By default, allows subtasks to share slot, even if they are subtasks of different tasks, as long as they come from the same job. The result is that an slot owns all the pipeline operations (pipeline) for the job. There are two main benefits of allowing this slot sharing:

The Flink cluster requires the same task slots as the highest parallelism used in the job. There is no need to calculate the total number of tasks the program contains (on top of different parallelism). It is easier to get better resource utilization. Without sharing slot, non-intensive source and map () subtasks will block as many resources as resource-intensive window subtasks. By sharing slot, increasing parallelism from 2 to 6 can make full use of the slotted (time slot) resources, while ensuring that heavy subtasks are fairly distributed on the task manager.

APIs also includes a resource group mechanism to prevent unwanted slot sharing.

as a rule of thumb, a good default task slot (task slot) number is the number of CPU cores. With hyperthreading, two or more hardware thread contexts are required for each slot. Status backend (State Backends)

The exact data structure of the storage key / value pair index depends on the selected state backend. One state backend stores data in a hash map in memory, and the other state backend uses [RocksDB] () as the key / value pair storage. In addition to defining the data structure that saves the state, the state back end implements logic to take a point-in-time snapshot of the key / value pair state and store the snapshot as part of the checkpoint.

SavePoint Savepoints

Programs written by in Data Stream API can resume execution from the save point. SavePoint allows you to update programs and Flink clusters without losing any state.

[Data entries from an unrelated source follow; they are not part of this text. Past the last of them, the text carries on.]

-- ==== Sys2Proof/Tests/Slice0.lean ====
section
/-! SUPPORT. Tests of the model: words of the spec's encodings, what the statements assume met by concrete states
(one witness theorem per statement with hypotheses), and single steps with results taken by hand from the rules. -/

-- One thread elaborates: the stacks of many at once can exceed the memory limit of the check.
set_option Elab.async false

namespace Sys2Proof.Tests

open Sys2Proof Sys2Proof.Machine

/-! ### Decoding -/

/-- Words of the integer family, put together from the match and the fields of spec/opcode_table.json. -/
theorem test_decode_integer :
    [0x04A63800, 0x04A63801, 0x04A63810, 0x04A63811, 0x04A63820, 0x04A63830, 0x04A63840, 0x04A63850, 0x04A63860, 0x04A63880,
     0x04A63881, 0x04A63890, 0x04A63891, 0x04A638A0, 0x04A638A1, 0x04A638B0, 0x04A638B1, 0x04A658C2, 0x04A658C1, 0x04A658D2,
     0x04A658D1, 0x04A658E2, 0x04A658E1, 0x04A63900, 0x04A63910, 0x04A63920, 0x04A63930, 0x04A63940, 0x04A63950, 0x04A63960,
     0x04A63970, 0x04A63980, 0x04A63A00, 0x04A60210, 0x04A60220].map decode
      = [.add (.g 5) (.g 6) (.g 7), .addw (.g 5) (.g 6) (.g 7), .sub (.g 5) (.g 6) (.g 7), .subw (.g 5) (.g 6) (.g 7),
        .andR (.g 5) (.g 6) (.g 7), .orR (.g 5) (.g 6) (.g 7), .xorR (.g 5) (.g 6) (.g 7), .andn (.g 5) (.g 6) (.g 7),
        .orn (.g 5) (.g 6) (.g 7), .shl (.g 5) (.g 6) (.g 7), .shlw (.g 5) (.g 6) (.g 7), .shr (.g 5) (.g 6) (.g 7),
        .shrw (.g 5) (.g 6) (.g 7), .sha (.g 5) (.g 6) (.g 7), .shaw (.g 5) (.g 6) (.g 7), .rotl (.g 5) (.g 6) (.g 7),
        .rotlw (.g 5) (.g 6) (.g 7), .shli (.g 5) (.g 6) 0xB 1, .shliw (.g 5) (.g 6) 0xB, .shri (.g 5) (.g 6) 0xB 1,
        .shriw (.g 5) (.g 6) 0xB, .shai (.g 5) (.g 6) 0xB 1, .shaiw (.g 5) (.g 6) 0xB, .slt (.g 5) (.g 6) (.g 7),
        .sltn (.g 5) (.g 6) (.g 7), .seq (.g 5) (.g 6) (.g 7), .sne (.g 5) (.g 6) (.g 7), .min (.g 5) (.g 6) (.g 7),
        .max (.g 5) (.g 6) (.g 7), .minn (.g 5) (.g 6) (.g 7), .maxn (.g 5) (.g 6) (.g 7), .sel (.g 5) (.g 6) (.g 7),
        .spa (.g 5) (.g 6) (.g 7), .spx (.g 5) (.g 6), .home (.g 5) (.g 6)].map .ok := rfl

/-- Words of the muldiv family, put together from the match and the fields of spec/opcode_table.json. -/
theorem test_decode_muldiv :
    [0x08A63800, 0x08A63801, 0x08A63810, 0x08A63820, 0x08A63840, 0x08A63841, 0x08A63850, 0x08A63851, 0x08A63860, 0x08A63861,
     0x08A63870, 0x08A63871].map decode
      = [.mul (.g 5) (.g 6) (.g 7), .mulw (.g 5) (.g 6) (.g 7), .mulh (.g 5) (.g 6) (.g 7), .mulhn (.g 5) (.g 6) (.g 7),
        .div (.g 5) (.g 6) (.g 7), .divw (.g 5) (.g 6) (.g 7), .divn (.g 5) (.g 6) (.g 7), .divnw (.g 5) (.g 6) (.g 7),
        .rem (.g 5) (.g 6) (.g 7), .remw (.g 5) (.g 6) (.g 7), .remn (.g 5) (.g 6) (.g 7), .remnw (.g 5) (.g 6) (.g 7)].map .ok := rfl

/-- Words of the bits family, put together from the match and the fields of spec/opcode_table.json. -/
theorem test_decode_bits :
    [0x0CA60000, 0x0CA60001, 0x0CA60010, 0x0CA60011, 0x0CA60020, 0x0CA60021, 0x0CA60030, 0x0CA60031, 0x0CA60040, 0x0CA60041].map decode
      = [.clz (.g 5) (.g 6), .clzw (.g 5) (.g 6), .ctz (.g 5) (.g 6), .ctzw (.g 5) (.g 6), .pop (.g 5) (.g 6),
        .popw (.g 5) (.g 6), .brev (.g 5) (.g 6), .brevw (.g 5) (.g 6), .bswap (.g 5) (.g 6), .bswapw (.g 5) (.g 6)].map .ok := rfl

/-- Words of the immediate family, put together from the match and the fields of spec/opcode_table.json. -/
theorem test_decode_immediate :
    [0x10A61E4B, 0x14A61E4B, 0x18A61E4B, 0x1CA61E4B, 0x20A61E4B, 0x24A61E4B, 0x28A01E4B, 0x2CA01E4B, 0x30A61E4B, 0x34A61E4B].map decode
      = [.addi (.g 5) (.g 6) 0x1E4B, .andi (.g 5) (.g 6) 0x1E4B, .ori (.g 5) (.g 6) 0x1E4B, .xori (.g 5) (.g 6) 0x1E4B,
        .slti (.g 5) (.g 6) 0x1E4B, .sltni (.g 5) (.g 6) 0x1E4B, .li (.g 5) 0x1E4B, .lih (.g 5) 0x1E4B,
        .muli (.g 5) (.g 6) 0x1E4B, .addiw (.g 5) (.g 6) 0x1E4B].map .ok := rfl

/-- Words of the field family, put together from the match and the fields of spec/opcode_table.json. -/
theorem test_decode_field :
    [0x38A60B94, 0x38A64B94, 0x38A68B94].map decode
      = [.ext (.g 5) (.g 6) 0xB 0x25, .extx (.g 5) (.g 6) 0xB 0x25, .ins (.g 5) (.g 6) 0xB 0x25].map .ok := rfl

/-- Words of the branch family, put together from the match and the fields of spec/opcode_table.json. -/
theorem test_decode_branch :
    [0x40C71E4B, 0x44C71E4B, 0x48C71E4B, 0x4CC71E4B, 0x50C71E4B, 0x54C71E4B, 0x582D1E4B, 0x5C2D1E4B].map decode
      = [.beq (.g 6) (.g 7) 0x1E4B, .bne (.g 6) (.g 7) 0x1E4B, .blt (.g 6) (.g 7) 0x1E4B, .bge (.g 6) (.g 7) 0x1E4B,
        .bltn (.g 6) (.g 7) 0x1E4B, .bgen (.g 6) (.g 7) 0x1E4B, .j 0x2D1E4B, .jal 0x2D1E4B].map .ok := rfl

/-- Words of the jump family, put together from the match and the fields of spec/opcode_table.json. -/
theorem test_decode_jump :
    [0x60060000, 0x60A60080].map decode
      = [.jr (.g 6), .jalr (.g 5) (.g 6)].map .ok := rfl

/-- Words of the mark family, put together from the match and the fields of spec/opcode_table.json. -/
theorem test_decode_mark :
    [0x64001E4B, 0x64201E4B, 0x64401E4B].map decode
      = [.align 0x1E4B, .bsig 0x1E4B, .bsigt 0x1E4B].map .ok := rfl

/-- Words of the nest family, put together from the match and the fields of spec/opcode_table.json. -/
theorem test_decode_nest :
    [0x68C01E4B, 0x6C00FFFB].map decode
      = [.nest (.g 6) 0x1E4B, .next 0xFFFB].map .ok := rfl

/-- Words of the load store family, put together from the match and the fields of spec/opcode_table.json. -/
theorem test_decode_load_store :
    [0x8086B24B, 0x8486B24B, 0x8886B24B, 0x8C86F24B, 0x9086F24B, 0x9486F24B].map decode
      = [.ld (.g 4) (.g 6) .w true .pk 0x24B, .ldx (.g 4) (.g 6) .w true .pk 0x24B, .st (.g 4) (.g 6) .w true .pk 0x24B,
        .ldf (.g 4) (.g 6) true .pk 0x24B, .stf (.g 4) (.g 6) true .pk 0x24B, .ldff (.g 4) (.g 6) true .pk 0x24B].map .ok := rfl

/-- Words of the atom family, put together from the match and the fields of spec/opcode_table.json. -/
theorem test_decode_atom :
    [0x9886F000, 0x9886F080, 0x9886F100, 0x9886F180, 0x9886F200, 0x9886F280, 0x9886F300, 0x9886F380].map decode
      = [.faa (.g 4) (.g 6) true true .pk, .fxch (.g 4) (.g 6) true true .pk, .fcas (.g 4) (.g 6) true true .pk,
        .fmin (.g 4) (.g 6) true true .pk, .fmax (.g 4) (.g 6) true true .pk, .fand (.g 4) (.g 6) true true .pk,
        .forA (.g 4) (.g 6) true true .pk, .fxor (.g 4) (.g 6) true true .pk].map .ok := rfl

The SavePoint is a manually triggered checkpoint that takes a snapshot of the program and writes it to the status backend. They rely on regular checkpoint mechanisms. During execution, the program periodically creates snapshots and generates checkpoints on the work node. For recovery, only the last completed checkpoint is required, so once the new checkpoint is complete, the old checkpoint can be safely discarded.

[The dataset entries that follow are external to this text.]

/-- The commands and events of the hub, in the order of spec/opcode_table.json. -/
inductive Instr
  | pairLowerRead (a : Nat)
  | pairLowerWrite (a : Nat) (v : Word)
  | pairUpperWrite (a : Nat) (v : Word)
  | registerWrite (a : Nat) (v : Word)
  | aliasWrite (a : Nat) (v : Word)
  | gougeImageWrite (a : Nat) (v : Word)
  | snapPinEdge (ph : Phase)
  | snapCtrlSoft (v : Word)
  | snapshotBroadcastRx (k : Fin 2) (m : Vc1Msg)
  | snapshotStrobe
  | snapshotTransferDone
  | windowEdge (g : Fin 8) (obs : List ConvObs)
  | windowResult (d : Fin 4) (w : DieBody)
  | resultDeadline (n : Fin 384)
  | openWireCleared (n : Fin 384)
  | dieLinkBadWord (d : Fin 4) (typ : Fin 256) (payload : BitVec 64) (crc : Fin 256)
  | dieLinkNakRx (d : Fin 4) (w : DieSeq)
  | dieLinkAckRx (d : Fin 4) (w : DieSeq)
  | dieLinkDown (d : Fin 4)
  | dieLinkRetry (d : Fin 4)
  | dieLinkUp (d : Fin 4) (restart : Bool)
  | feRegisterWriteArrival (d : Fin 4)
  | dieLinkReadResponse (d : Fin 4) (a : Nat) (w : DieData)
  | sequencerEventWord (d : Fin 4) (w : DieBody)
  | faultReportWord (d : Fin 4) (w : DieBody)
  | gridMark
  | spnLtsRead
  | syncRx (m : PtpMsg) (ph : Phase) (frq : BitVec 32)
  | followUpRx (m : PtpMsg) (frq : BitVec 32)
  | delayReqSend (t : Fin 2) (ph : Phase)
  | delayRespRx (m : PtpMsg) (frq : BitVec 32)
  | pdelayReqSend (ph : Phase)
  | pdelayReqRx (m : PtpMsg) (ph : Phases)
  | pdelayRespRx (m : PtpMsg) (followUp : Bool) (ph : Phase)
  | announceRx (m : AnnounceMsg)
  | announceReceiptTimeout (t : Fin 2)
  | syncTimeout (t : Fin 2)
  | ppsInEdge (ph : Phase) (frq : BitVec 32)
  | ppsMissing
  | tcExchangeTimeout
  | trackerQualified (t : Fin 3)
  | trackerLockChange (t : Fin 3)
  | domainDisagreement
  | holdExpired
  | spnSwForce (v : Word)
  | revertSwitch
  | spnCtrlStep (v : Word)
  | startAfterStep (g : Fin 8)
  | refclkLoss
  | refclkRelock (cycles : Nat)
  | regionRestart (g : Fin 8)
  | ppsOutRise
  | ppsOutFall
  | cmpArm (m : Fin 16) (v : Word)
  | cmpFire (m : Fin 16)
  | cmpCtrlDisarm (m : Fin 16) (v : Word)
  | trigOutPulseEnd
  | timeExchangeStart
  | timeT1Rx (k : Fin 2) (xseq : Fin 16) (stamp : BitVec 40) (ph : Phase)
  | fullTimeWordRx (k : Fin 2) (xseq : Fin 16) (tstat : Fin 256) (sender : Fin 65536) (t : LtOp)
  | timeT3Rx (k : Fin 2) (xseq : Fin 16) (stamp : BitVec 40) (ph : Phase)
  | timeT4Rx (k : Fin 2) (xseq : Fin 16) (stamp : BitVec 40) (frq : BitVec 32)
  | timeStatusNoticeRx (k : Fin 2) (m : Vc1Msg)
  | referenceDeviation (p : RefPoint) (on : Bool)
  | senseOpen (c : Fin 48) (on : Bool)
  | excRegulationFault (c : Fin 48) (on : Bool)
  | excDropout (c : Fin 48) (on : Bool)
  | vexcLow (g : Fin 8) (on : Bool)
  | excCurrentLimit (c : Fin 48) (l : Limiting)
  | excShutdown (c : Fin 48)
  | cluExcCtrlClrShut (c : Fin 48) (v : Word)
  | excAutoReversal (c : Fin 48)
  | excRampEnd (c : Fin 48)
  | settlePeriodEnd (c : Fin 48)
  | excMeasUpdate (c : Fin 48) (imeas vsense vdrive vhead : Fin 65536)
  | integratorCheckDone (k : Fin 432) (levelBad refBad : Bool)
  | strobeMisaligned (d : Fin 4)
  | rgnCtrlStart (g : Fin 8) (v : Word)
  | rgnCtrlStop (g : Fin 8) (v : Word)
  | regionStartPoint (g : Fin 8)
  | mainsEdge (ph : Phase)
  | mainsHold
  | mainsHoldEnd
  | comparatorCrossing (n : Fin 384)
  | burstEnd (n : Fin 384)
  | comparatorHoldoffEnd (n : Fin 384)
  | comparatorOverrun (n : Fin 384)
  | comparatorStuck (n : Fin 384)
  | comparatorBandReentry (l : SeenLevel)
  | halt (g : Fin 8)
  | nop (g : Fin 8)
  | waitCmp (g : Fin 8)
  | cal (g : Fin 8)
  | imp (g : Fin 8)
  | calimp (g : Fin 8)
  | calNext (g : Fin 8)
  | impNext (g : Fin 8)
  | calimpNext (g : Fin 8)
  | excSet (g : Fin 8)
  | excPol (g : Fin 8)
  | mark (g : Fin 8)
  | jump (g : Fin 8)
  | waitIdle (g : Fin 8)
  | seqInvalidEntry (g : Fin 8)
  | seqDelayExpiry (g : Fin 8)
  | rgnSeqRunSet (g : Fin 8) (v : Word)
  | rgnSeqRunClear (g : Fin 8) (v : Word)
  | autoScheduleImp (g : Fin 8)
  | autoScheduleCal (g : Fin 8)
  | chSteadyCtrlCalReq (n : Fin 384) (v : Word)
  | chSteadyCtrlImpReq (n : Fin 384) (v : Word)
  | chSteadyCtrlRetest (n : Fin 384) (v : Word)
  | sprCtrlCalReq (c : Fin 48) (v : Word)
  | sprCtrlRetest (c : Fin 48) (v : Word)
  | calibrationDone (k : Fin 432) (m : CalMeas)
  | calTimeout (k : Fin 432)
  | calOverdue (n : Fin 384)
  | impedanceCheckDone (n : Fin 384) (m : ImpMeas)
  | chImpCfgSetref (n : Fin 384) (v : Word)
  | refillEnd (n : Fin 384)
  | fillEnd (n : Fin 384)
  | chainOutput (n : Fin 384)
  | chBqCtrlCommit (n : Fin 384) (v : Word)
  | statisticsBlockEnd (n : Fin 384)
  | switchChange (n : Fin 384) (w : Fin 4)
  | chOutWRead (n : Fin 384)
  | capCtrlArm (b : Fin 16) (v : Word)
  | capCtrlDisarm (b : Fin 16) (v : Word)
  | capCtrlSoft (b : Fin 16) (v : Word)
  | capCtrlRel (b : Fin 16) (v : Word)
  | captureAllocTakesEffect (b : Fin 16)
  | rowDecision (b : Fin 16)
  | captureRecordComplete (b : Fin 16)
  | captureHoldEnd (b : Fin 16)
  | trigInEdge (falling : Bool) (ph : Phase)
  | ringTriggerRx (k : Fin 2) (m : Vc1Msg)
  | strCtrlStart (c : Fin 512) (v : Word)
  | strCtrlStop (c : Fin 512) (v : Word)
  | strCtrlAbort (c : Fin 512) (v : Word)
  | streamRowAppend (c : Fin 512)
  | spillDrain (c : Fin 512)
  | packetFlush (c : Fin 512)
  | descriptorDue (c : Fin 512)
  | packetSend (c : Fin 512) (stored : Bool)
  | streamConfirmation (c : Fin 512) (pseq : BitVec 32)
  | dropEntry (c : Fin 512) (pseq : BitVec 32)
  | gougeBlockStart
  | gougeVerifyDone (mismatch : Bool)
  | gougeStallEnd
  | ggeCtrlRetest (v : Word)
  | gougeSelftestDone (v : Verdict)
  | lneGrpRate (q : Fin 4) (v : Word)
  | lneTxeqWrite (i : Fin 10) (v : Word)
  | laneStateRequest (i : Fin 10) (req : Fin 4)
  | laneStateChangeDone (i : Fin 10)
  | laneStateTimeout (i : Fin 10)
  | laneLos (i : Fin 10)
  | laneLosClear (i : Fin 10)
  | cdrLockLoss (i : Fin 10) (on : Bool)
  | eyeMeasurement (i : Fin 10) (h : Fin 65) (v : Fin 256) (ctle : Fin 16) (taps : BitVec 30)
  | eqLow (i : Fin 10)
  | pllLockLoss (q : Fin 4)
  | pllLocked (q : Fin 4)
  | lneCtrlTmode (i : Fin 10) (via : Via) (v : Word)
  | lneCtrlErrinj (i : Fin 10) (v : Word)
  | prbsLock (i : Fin 10)
  | prbsReseed (i : Fin 10) (errors : Fin 1025)
  | frameRx (p : Fin 2) (f : Frame)
  | arpRequestRx (p : RxPort) (target sender : BitVec 32) (mac : BitVec 48)
  | arpReplyRx (p : RxPort) (ip : BitVec 32) (mac : BitVec 48)
  | neighbourSolicitationRx (p : RxPort) (target source : BitVec 128)
  | neighbourAdvertisementRx (p : RxPort) (ip : BitVec 128) (mac : BitVec 48)
  | icmpEchoRequest (p : EchoRx) (v6 : Bool) (dest source : BitVec 128) (ident seq : Fin 65536)
  | destResolveRetry
  | netCtrlExitEnClear (p : Fin 2) (v : Word)
  | linkTraining (k : Fin 2)
  | trainRx (k : Fin 2) (block : BitVec 64)
  | linkTrained (k : Fin 2)
  | chpCtrlRetrain (k : Fin 2) (v : Word)
  | alignRx (k : Fin 2) (block : BitVec 64)
  | cellRx (k : Fin 2) (header : BitVec 64) (payload : List Byte)
  | lctlRx (k : Fin 2) (block : BitVec 64)
  | lctlSend (k : Fin 2)
  | chainpoLinkDown (k : Fin 2)
  | chainpoLinkRetry (k : Fin 2)
  | streamCellRx (k : Fin 2) (payload : List Byte)
  | exitPacketExpiry
  | enumerationSend
  | enumerationRx (k : Fin 2) (hops : Fin 256) (origin : Fin 65536) (links : Fin 4) (xst : Fin 64) (actLt : LtOp)
  | tableSettled
  | exitEligible (p : Fin 2)
  | echoError (p : Fin 2)
  | exitPortFailure (p : Fin 2)
  | exitEventRx (k : Fin 2) (hops : Fin 256) (origin : Fin 65536) (evt : Fin 256) (p : Fin 2) (target : Fin 65536) (time : LtOp)
  | mirrorSend
  | mirrorRx (k : Fin 2) (image : List Byte)
  | mirrorExpiry
  | chpRingSwitch (v : Word)
  | switchOldPortStop (p : Fin 2)
  | commandPart (op : Fin 128) (r : CmdReq)
  | partsTimeout (srcid : BitVec 32) (tag : Fin 64)
  | ident (r : CmdReq)
  | read (r : CmdReq)
  | write (r : CmdReq)
  | writeMask (r : CmdReq)
  | readList (r : CmdReq)
  | writeList (r : CmdReq)
  | readWord (r : CmdReq)
  | snapshot (r : CmdReq)
  | capture (r : CmdReq)
  | ringInfo (r : CmdReq)
  | setHubid (r : CmdReq)
  | powerLevel (r : CmdReq)
  | powerMode (r : CmdReq)
  | reset (r : CmdReq)
  | commandResetExpiry
  | safeParam (r : CmdReq)
  | safeTlg (r : CmdReq)
  | vc2CellRx (k : Fin 2) (payload : List Byte)
  | vc2ReassemblyTimeout (entry xid : Fin 65536)
  | forwardTimeout (xid : Fin 65536)
  | regRead (a : Word) (n stride : Fin 65536) (crcErr : BitVec 32)
  | regWrite (a : Word) (n stride : Fin 65536) (words : List Word) (crcErr : BitVec 32)
  | cmdSend (datagram : List Byte)
  | cmdRecv (clocked : Nat)
  | spiBadFrame (b : Fin 256)
  | spiFrameAbort
  | cmdHubidWrite (v : Word)
  | faultEvent (src : Fin 256) (inst : Fin 1024) (detail : BitVec 48)
  | fltForceWrite (w : Fin 8) (v : Word)
  | fltStickyClear (w : Fin 8) (v : Word)
  | fltListClear (src : Fin 256) (x : Fin 16) (v : Word)
  | fltCtrlClrAll (v : Word)
  | fltFirstValidClear (v : Word)
  | fltLogRidxWrite (v : Word)
  | eccError (part : Fin 6) (uncorrectable : Bool) (addr : Word) (detail : BitVec 48)
  | stageHoldTimeout
  | firmwareWatchdog
  | aliveToggle
  | selftestDone (v : Verdict)
  | selftestRequeue
  | safetyCycle (o : CycleObs)
  | crossChannelWord (w : DieBody)
  | telegramWatchdog
  | cycleTimeout
  | cycleFaultClear
  | inputFilterChange (chB : Bool) (j : Fin 16)
  | discrepancyTimeout (j : Fin 16)
  | testPulseStart
  | testPulseEnd
  | encoderEdge (x : Fin 4) (tracks : Fin 4) (fast : Bool)
  | ss1TimeLimit (x : Fin 4)
  | sbcRelease (x : Fin 4)
  | outputOffTest (x : Fin 4) (chB sbc low : Bool)
  | safeRstEdge
  | safeRstHeld
  | paramCrcCheck (ok : Bool)
  | powerOnReset (hid : Fin 16)
  | supplyPowerFail (sup : Supply)
  | resetPin
  | brownOut
  | resetRelease (hid : Fin 16)
  | headstockStartDone
  | supplyWarning (sup : Supply) (mv : Fin 65536)
  | supplyWarningClear (sup : Supply)
  | vddcOutOfRegulation (mv : Fin 65536)
  | temperatureWarning (d : Fin 5) (t : Fin 65536)
  | xt32Stopped
  | pwrReqLevel (v : Word)
  | pwrReqMode (v : Word)
  | powerChangeDone
  | powerChangeTimeout
  | watchWake (g : Fin 8) (uv : Word)
  | wakePin
  | alarmWake
  | pcsLinkChange (p : Fin 2) (up : Bool)
  | datagramPassedEchoMonitor (origin : Fin 65536) (c : Fin 512) (pseq : BitVec 32)
  | spareAvailable (c : Fin 48)
  deriving DecidableEq, Repr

Savepoints are similar to these periodic checkpoints, except that they are triggered by the user and do not automatically expire when newer checkpoints complete. You can create a save point from the command line or when you cancel a job through REST API.

Welcome to subscribe "Shulou Technology Information " to get latest news, interesting things and hot topics in the IT industry, and controls the hottest and latest Internet news, technology news and IT industry trends.

*The comments in the above article only represent the author's personal views and do not represent the views and positions of this website. If you have more insights, please feel free to contribute and share.